### Collected data entries:

@[simp] theorem State.setGlb_now (s : State) (f : Glb → Glb) : (s.setGlb f).now = s.now := rfl
@[simp] theorem State.setGlb_freeCtr (s : State) (f : Glb → Glb) : (s.setGlb f).freeCtr = s.freeCtr := rfl
@[simp] theorem State.setGlb_rf (s : State) (f : Glb → Glb) : (s.setGlb f).rf = s.rf := rfl
@[simp] theorem State.setGlb_glb (s : State) (f : Glb → Glb) : (s.setGlb f).glb = f s.glb := rfl
@[simp] theorem State.setGlb_fab (s : State) (f : Glb → Glb) : (s.setGlb f).fab = s.fab := rfl
@[simp] theorem State.setGlb_shed (s : State) (f : Glb → Glb) : (s.setGlb f).shed = s.shed := rfl
@[simp] theorem State.setGlb_mix (s : State) (f : Glb → Glb) : (s.setGlb f).mix = s.mix := rfl
@[simp] theorem State.setGlb_dyn (s : State) (f : Glb → Glb) : (s.setGlb f).dyn = s.dyn := rfl
@[simp] theorem State.setGlb_rb (s : State) (f : Glb → Glb) : (s.setGlb f).rb = s.rb := rfl
@[simp] theorem State.setGlb_ln (s : State) (f : Glb → Glb) : (s.setGlb f).ln = s.ln := rfl
@[simp] theorem State.setGlb_sw (s : State) (f : Glb → Glb) : (s.setGlb f).sw = s.sw := rfl
@[simp] theorem State.setGlb_tb (s : State) (f : Glb → Glb) : (s.setGlb f).tb = s.tb := rfl
@[simp] theorem State.setGlb_str (s : State) (f : Glb → Glb) : (s.setGlb f).str = s.str := rfl
@[simp] theorem State.setGlb_ref (s : State) (f : Glb → Glb) : (s.setGlb f).ref = s.ref := rfl
@[simp] theorem State.setGlb_syn (s : State) (f : Glb → Glb) : (s.setGlb f).syn = s.syn := rfl
@[simp] theorem State.setGlb_cio (s : State) (f : Glb → Glb) : (s.setGlb f).cio = s.cio := rfl
@[simp] theorem State.setGlb_spl (s : State) (f : Glb → Glb) : (s.setGlb f).spl = s.spl := rfl
@[simp] theorem State.setGlb_evt (s : State) (f : Glb → Glb) : (s.setGlb f).evt = s.evt := rfl
@[simp] theorem State.setGlb_saf (s : State) (f : Glb → Glb) : (s.setGlb f).saf = s.saf := rfl
@[simp] theorem State.setGlb_ses (s : State) (f : Glb → Glb) : (s.setGlb f).ses = s.ses := rfl
@[simp] theorem State.setGlb_pl (s : State) (f : Glb → Glb) : (s.setGlb f).pl = s.pl := rfl
@[simp] theorem State.setGlb_pr (s : State) (f : Glb → Glb) : (s.setGlb f).pr = s.pr := rfl
@[simp] theorem State.setGlb_wit (s : State) (f : Glb → Glb) : (s.setGlb f).wit = s.wit := rfl
@[simp] theorem State.setGlb_emitted (s : State) (f : Glb → Glb) : (s.setGlb f).emitted = s.emitted := rfl
@[simp] theorem State.setGlb_pending (s : State) (f : Glb → Glb) : (s.setGlb f).pending = s.pending := rfl

@[simp] theorem State.setSes_now (s : State) (f : Sessions → Sessions) : (s.setSes f).now = s.now := rfl
@[simp] theorem State.setSes_freeCtr (s : State) (f : Sessions → Sessions) : (s.setSes f).freeCtr = s.freeCtr := rfl
@[simp] theorem State.setSes_rf (s : State) (f : Sessions → Sessions) : (s.setSes f).rf = s.rf := rfl
@[simp] theorem State.setSes_glb (s : State) (f : Sessions → Sessions) : (s.setSes f).glb = s.glb := rfl
@[simp] theorem State.setSes_fab (s : State) (f : Sessions → Sessions) : (s.setSes f).fab = s.fab := rfl
@[simp] theorem State.setSes_shed (s : State) (f : Sessions → Sessions) : (s.setSes f).shed = s.shed := rfl
@[simp] theorem State.setSes_mix (s : State) (f : Sessions → Sessions) : (s.setSes f).mix = s.mix := rfl
@[simp] theorem State.setSes_dyn (s : State) (f : Sessions → Sessions) : (s.setSes f).dyn = s.dyn := rfl
@[simp] theorem State.setSes_rb (s : State) (f : Sessions → Sessions) : (s.setSes f).rb = s.rb := rfl
@[simp] theorem State.setSes_ln (s : State) (f : Sessions → Sessions) : (s.setSes f).ln = s.ln := rfl
@[simp] theorem State.setSes_sw (s : State) (f : Sessions → Sessions) : (s.setSes f).sw = s.sw := rfl
@[simp] theorem State.setSes_tb (s : State) (f : Sessions → Sessions) : (s.setSes f).tb = s.tb := rfl
@[simp] theorem State.setSes_str (s : State) (f : Sessions → Sessions) : (s.setSes f).str = s.str := rfl
@[simp] theorem State.setSes_ref (s : State) (f : Sessions → Sessions) : (s.setSes f).ref = s.ref := rfl
@[simp] theorem State.setSes_syn (s : State) (f : Sessions → Sessions) : (s.setSes f).syn = s.syn := rfl
@[simp] theorem State.setSes_cio (s : State) (f : Sessions → Sessions) : (s.setSes f).cio = s.cio := rfl
@[simp] theorem State.setSes_spl (s : State) (f : Sessions → Sessions) : (s.setSes f).spl = s.spl := rfl
@[simp] theorem State.setSes_evt (s : State) (f : Sessions → Sessions) : (s.setSes f).evt = s.evt := rfl
@[simp] theorem State.setSes_saf (s : State) (f : Sessions → Sessions) : (s.setSes f).saf = s.saf := rfl
@[simp] theorem State.setSes_ses (s : State) (f : Sessions → Sessions) : (s.setSes f).ses = f s.ses := rfl
@[simp] theorem State.setSes_pl (s : State) (f : Sessions → Sessions) : (s.setSes f).pl = s.pl := rfl
@[simp] theorem State.setSes_pr (s : State) (f : Sessions → Sessions) : (s.setSes f).pr = s.pr := rfl
@[simp] theorem State.setSes_wit (s : State) (f : Sessions → Sessions) : (s.setSes f).wit = s.wit := rfl
@[simp] theorem State.setSes_emitted (s : State) (f : Sessions → Sessions) : (s.setSes f).emitted = s.emitted := rfl
@[simp] theorem State.setSes_pending (s : State) (f : Sessions → Sessions) : (s.setSes f).pending = s.pending := rfl

@[simp] theorem State.setPl_now (s : State) (f : Loader → Loader) : (s.setPl f).now = s.now := rfl
@[simp] theorem State.setPl_freeCtr (s : State) (f : Loader → Loader) : (s.setPl f).freeCtr = s.freeCtr := rfl
@[simp] theorem State.setPl_rf (s : State) (f : Loader → Loader) : (s.setPl f).rf = s.rf := rfl
@[simp] theorem State.setPl_glb (s : State) (f : Loader → Loader) : (s.setPl f).glb = s.glb := rfl
@[simp] theorem State.setPl_fab (s : State) (f : Loader → Loader) : (s.setPl f).fab = s.fab := rfl
@[simp] theorem State.setPl_shed (s : State) (f : Loader → Loader) : (s.setPl f).shed = s.shed := rfl
@[simp] theorem State.setPl_mix (s : State) (f : Loader → Loader) : (s.setPl f).mix = s.mix := rfl
@[simp] theorem State.setPl_dyn (s : State) (f : Loader → Loader) : (s.setPl f).dyn = s.dyn := rfl
@[simp] theorem State.setPl_rb (s : State) (f : Loader → Loader) : (s.setPl f).rb = s.rb := rfl
@[simp] theorem State.setPl_ln (s : State) (f : Loader → Loader) : (s.setPl f).ln = s.ln := rfl
@[simp] theorem State.setPl_sw (s : State) (f : Loader → Loader) : (s.setPl f).sw = s.sw := rfl
@[simp] theorem State.setPl_tb (s : State) (f : Loader → Loader) : (s.setPl f).tb = s.tb := rfl
@[simp] theorem State.setPl_str (s : State) (f : Loader → Loader) : (s.setPl f).str = s.str := rfl
@[simp] theorem State.setPl_ref (s : State) (f : Loader → Loader) : (s.setPl f).ref = s.ref := rfl
@[simp] theorem State.setPl_syn (s : State) (f : Loader → Loader) : (s.setPl f).syn = s.syn := rfl
@[simp] theorem State.setPl_cio (s : State) (f : Loader → Loader) : (s.setPl f).cio = s.cio := rfl
@[simp] theorem State.setPl_spl (s : State) (f : Loader → Loader) : (s.setPl f).spl = s.spl := rfl
@[simp] theorem State.setPl_evt (s : State) (f : Loader → Loader) : (s.setPl f).evt = s.evt := rfl
@[simp] theorem State.setPl_saf (s : State) (f : Loader → Loader) : (s.setPl f).saf = s.saf := rfl
@[simp] theorem State.setPl_ses (s : State) (f : Loader → Loader) : (s.setPl f).ses = s.ses := rfl
@[simp] theorem State.setPl_pl (s : State) (f : Loader → Loader) : (s.setPl f).pl = f s.pl := rfl
@[simp] theorem State.setPl_pr (s : State) (f : Loader → Loader) : (s.setPl f).pr = s.pr := rfl
@[simp] theorem State.setPl_wit (s : State) (f : Loader → Loader) : (s.setPl f).wit = s.wit := rfl
@[simp] theorem State.setPl_emitted (s : State) (f : Loader → Loader) : (s.setPl f).emitted = s.emitted := rfl
@[simp] theorem State.setPl_pending (s : State) (f : Loader → Loader) : (s.setPl f).pending = s.pending := rfl

@[simp] theorem State.setPr_now (s : State) (f : Pair → Pair) : (s.setPr f).now = s.now := rfl
@[simp] theorem State.setPr_freeCtr (s : State) (f : Pair → Pair) : (s.setPr f).freeCtr = s.freeCtr := rfl
@[simp] theorem State.setPr_rf (s : State) (f : Pair → Pair) : (s.setPr f).rf = s.rf := rfl
@[simp] theorem State.setPr_glb (s : State) (f : Pair → Pair) : (s.setPr f).glb = s.glb := rfl
@[simp] theorem State.setPr_fab (s : State) (f : Pair → Pair) : (s.setPr f).fab = s.fab := rfl
@[simp] theorem State.setPr_shed (s : State) (f : Pair → Pair) : (s.setPr f).shed = s.shed := rfl
@[simp] theorem State.setPr_mix (s : State) (f : Pair → Pair) : (s.setPr f).mix = s.mix := rfl
@[simp] theorem State.setPr_dyn (s : State) (f : Pair → Pair) : (s.setPr f).dyn = s.dyn := rfl
@[simp] theorem State.setPr_rb (s : State) (f : Pair → Pair) : (s.setPr f).rb = s.rb := rfl
@[simp] theorem State.setPr_ln (s : State) (f : Pair → Pair) : (s.setPr f).ln = s.ln := rfl
@[simp] theorem State.setPr_sw (s : State) (f : Pair → Pair) : (s.setPr f).sw = s.sw := rfl
@[simp] theorem State.setPr_tb (s : State) (f : Pair → Pair) : (s.setPr f).tb = s.tb := rfl
@[simp] theorem State.setPr_str (s : State) (f : Pair → Pair) : (s.setPr f).str = s.str := rfl
@[simp] theorem State.setPr_ref (s : State) (f : Pair → Pair) : (s.setPr f).ref = s.ref := rfl
@[simp] theorem State.setPr_syn (s : State) (f : Pair → Pair) : (s.setPr f).syn = s.syn := rfl
@[simp] theorem State.setPr_cio (s : State) (f : Pair → Pair) : (s.setPr f).cio = s.cio := rfl
@[simp] theorem State.setPr_spl (s : State) (f : Pair → Pair) : (s.setPr f).spl = s.spl := rfl
@[simp] theorem State.setPr_evt (s : State) (f : Pair → Pair) : (s.setPr f).evt = s.evt := rfl
@[simp] theorem State.setPr_saf (s : State) (f : Pair → Pair) : (s.setPr f).saf = s.saf := rfl
@[simp] theorem State.setPr_ses (s : State) (f : Pair → Pair) : (s.setPr f).ses = s.ses := rfl
@[simp] theorem State.setPr_pl (s : State) (f : Pair → Pair) : (s.setPr f).pl = s.pl := rfl
@[simp] theorem State.setPr_pr (s : State) (f : Pair → Pair) : (s.setPr f).pr = f s.pr := rfl
@[simp] theorem State.setPr_wit (s : State) (f : Pair → Pair) : (s.setPr f).wit = s.wit := rfl
@[simp] theorem State.setPr_emitted (s : State) (f : Pair → Pair) : (s.setPr f).emitted = s.emitted := rfl
@[simp] theorem State.setPr_pending (s : State) (f : Pair → Pair) : (s.setPr f).pending = s.pending := rfl

@[simp] theorem State.setWit_now (s : State) (f : Witness → Witness) : (s.setWit f).now = s.now := rfl
@[simp] theorem State.setWit_freeCtr (s : State) (f : Witness → Witness) : (s.setWit f).freeCtr = s.freeCtr := rfl
@[simp] theorem State.setWit_rf (s : State) (f : Witness → Witness) : (s.setWit f).rf = s.rf := rfl
@[simp] theorem State.setWit_glb (s : State) (f : Witness → Witness) : (s.setWit f).glb = s.glb := rfl
@[simp] theorem State.setWit_fab (s : State) (f : Witness → Witness) : (s.setWit f).fab = s.fab := rfl
@[simp] theorem State.setWit_shed (s : State) (f : Witness → Witness) : (s.setWit f).shed = s.shed := rfl
@[simp] theorem State.setWit_mix (s : State) (f : Witness → Witness) : (s.setWit f).mix = s.mix := rfl
@[simp] theorem State.setWit_dyn (s : State) (f : Witness → Witness) : (s.setWit f).dyn = s.dyn := rfl
@[simp] theorem State.setWit_rb (s : State) (f : Witness → Witness) : (s.setWit f).rb = s.rb := rfl
@[simp] theorem State.setWit_ln (s : State) (f : Witness → Witness) : (s.setWit f).ln = s.ln := rfl
@[simp] theorem State.setWit_sw (s : State) (f : Witness → Witness) : (s.setWit f).sw = s.sw := rfl
@[simp] theorem State.setWit_tb (s : State) (f : Witness → Witness) : (s.setWit f).tb = s.tb := rfl
@[simp] theorem State.setWit_str (s : State) (f : Witness → Witness) : (s.setWit f).str = s.str := rfl
@[simp] theorem State.setWit_ref (s : State) (f : Witness → Witness) : (s.setWit f).ref = s.ref := rfl
@[simp] theorem State.setWit_syn (s : State) (f : Witness → Witness) : (s.setWit f).syn = s.syn := rfl
@[simp] theorem State.setWit_cio (s : State) (f : Witness → Witness) : (s.setWit f).cio = s.cio := rfl
@[simp] theorem State.setWit_spl (s : State) (f : Witness → Witness) : (s.setWit f).spl = s.spl := rfl
@[simp] theorem State.setWit_evt (s : State) (f : Witness → Witness) : (s.setWit f).evt = s.evt := rfl
@[simp] theorem State.setWit_saf (s : State) (f : Witness → Witness) : (s.setWit f).saf = s.saf := rfl
@[simp] theorem State.setWit_ses (s : State) (f : Witness → Witness) : (s.setWit f).ses = s.ses := rfl
@[simp] theorem State.setWit_pl (s : State) (f : Witness → Witness) : (s.setWit f).pl = s.pl := rfl
@[simp] theorem State.setWit_pr (s : State) (f : Witness → Witness) : (s.setWit f).pr = s.pr := rfl
@[simp] theorem State.setWit_wit (s : State) (f : Witness → Witness) : (s.setWit f).wit = f s.wit := rfl
@[simp] theorem State.setWit_emitted (s : State) (f : Witness → Witness) : (s.setWit f).emitted = s.emitted := rfl
@[simp] theorem State.setWit_pending (s : State) (f : Witness → Witness) : (s.setWit f).pending = s.pending := rfl

end Sys2Proof.Machine
end

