@[simp] theorem mirrorStitch_stitch (s : State) : (mirrorStitch s).mix.stitch = s.mix.stitch := by
  simp [mirrorStitch, forEach_stitch, ite_stitch]

@[simp] theorem askMissing_stitch (s : State) : (askMissing s).mix.stitch = s.mix.stitch := by
  simp [askMissing, forEach_stitch, ite_stitch]

@[simp] theorem malformed_stitch (s : State) : (malformed s).mix.stitch = s.mix.stitch := rfl

@[simp] theorem hello_stitch (s : State) (x1) (x2) : (hello s x1 x2).mix.stitch = s.mix.stitch := by
  simp [hello, ite_stitch]

@[simp] theorem welcome_stitch (s : State) (x1) (x2) (x3) (x4) : (welcome s x1 x2 x3 x4).mix.stitch = s.mix.stitch := by
  simp [welcome]

@[simp] theorem openSession_stitch (s : State) (x1) (x2) : (openSession s x1 x2).mix.stitch = s.mix.stitch := by
  simp [openSession]

@[simp] theorem proof_stitch (s : State) (x1) (x2) (x3) : (proof s x1 x2 x3).mix.stitch = s.mix.stitch := by
  unfold proof; (repeat' split) <;> simp [ite_stitch]

@[simp] theorem challengeLapse_stitch (s : State) : (challengeLapse s).mix.stitch = s.mix.stitch := rfl

@[simp] theorem authExpire_stitch (s : State) : (authExpire s).mix.stitch = s.mix.stitch := rfl

@[simp] theorem idleTimeout_stitch (s : State) : (idleTimeout s).mix.stitch = s.mix.stitch := by
  simp [idleTimeout]

@[simp] theorem orRefuse_stitch {s : State} {go : State × Option Ended} (h : go.1.mix.stitch = s.mix.stitch) (op : Nat)
    (fails : List (Code × Bool)) : (orRefuse s op fails go).1.mix.stitch = s.mix.stitch := by
  unfold orRefuse; dsimp only; split
  · exact h
  · rfl

@[simp] theorem done_stitch (s : State) (x1) (x2) : (done s x1 x2).1.mix.stitch = s.mix.stitch := rfl

@[simp] theorem sesRequest_stitch (s : State) (x1) (x2) (x3) : (sesRequest s x1 x2 x3).1.mix.stitch = s.mix.stitch := rfl

@[simp] theorem opNop_stitch (s : State) (x1) (x2) : (opNop s x1 x2).1.mix.stitch = s.mix.stitch := rfl

@[simp] theorem opRegRead_stitch (s : State) (x1) (x2) : (opRegRead s x1 x2).1.mix.stitch = s.mix.stitch := by
  unfold opRegRead
  try dsimp only
  repeat' (first
    | with_reducible rfl
    | (simp; done)
    | split
    | refine (onBit_stitch (fun s => ?_) _ _ _).trans ?_
    | refine orRefuse_stitch ?_ _ _
    | refine (forEach_stitch (fun x s => ?_) _ _).trans ?_
    | refine (foldl_stitch (fun x s => ?_) _ _).trans ?_)

@[simp] theorem opBsOpen_stitch (s : State) (x1) (x2) : (opBsOpen s x1 x2).1.mix.stitch = s.mix.stitch := by
  unfold opBsOpen
  try dsimp only
  repeat' (first
    | with_reducible rfl
    | (simp; done)
    | split
    | refine (onBit_stitch (fun s => ?_) _ _ _).trans ?_
    | refine orRefuse_stitch ?_ _ _
    | refine (forEach_stitch (fun x s => ?_) _ _).trans ?_
    | refine (foldl_stitch (fun x s => ?_) _ _).trans ?_)

@[simp] theorem opBsAdd_stitch (s : State) (x1) (x2) : (opBsAdd s x1 x2).1.mix.stitch = s.mix.stitch := by
  unfold opBsAdd
  try dsimp only
  repeat' (first
    | (simp; done)
    | split
    | refine (forEach_stitch (fun x s => ?_) _ _).trans ?_
    | refine (foldl_stitch (fun x s => ?_) _ _).trans ?_)

@[simp] theorem opBsCommit_stitch (s : State) (x1) (x2) : (opBsCommit s x1 x2).1.mix.stitch = s.mix.stitch := by
  unfold opBsCommit
  try dsimp only
  repeat' (first
    | with_reducible rfl
    | (simp; done)
    | split
    | refine (onBit_stitch (fun s => ?_) _ _ _).trans ?_
    | refine orRefuse_stitch ?_ _ _
    | refine (forEach_stitch (fun x s => ?_) _ _).trans ?_
    | refine (foldl_stitch (fun x s => ?_) _ _).trans ?_)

### Exercise instructions:
In the data above, find the line that contains "(s.setGlb f).fab = s.fab := rfl" and the line that contains "(s.setGlb f).ln = s.ln := rfl". Repeat exactly those lines and every line between them, and only those.

### Task result:
@[simp] theorem State.setGlb_fab (s : State) (f : Glb → Glb) : (s.setGlb f).fab = s.fab := rfl
@[simp] theorem State.setGlb_shed (s : State) (f : Glb → Glb) : (s.setGlb f).shed = s.shed := rfl
@[simp] theorem State.setGlb_mix (s : State) (f : Glb → Glb) : (s.setGlb f).mix = s.mix := rfl
@[simp] theorem State.setGlb_dyn (s : State) (f : Glb → Glb) : (s.setGlb f).dyn = s.dyn := rfl
@[simp] theorem State.setGlb_rb (s : State) (f : Glb → Glb) : (s.setGlb f).rb = s.rb := rfl
@[simp] theorem State.setGlb_ln (s : State) (f : Glb → Glb) : (s.setGlb f).ln = s.ln := rfl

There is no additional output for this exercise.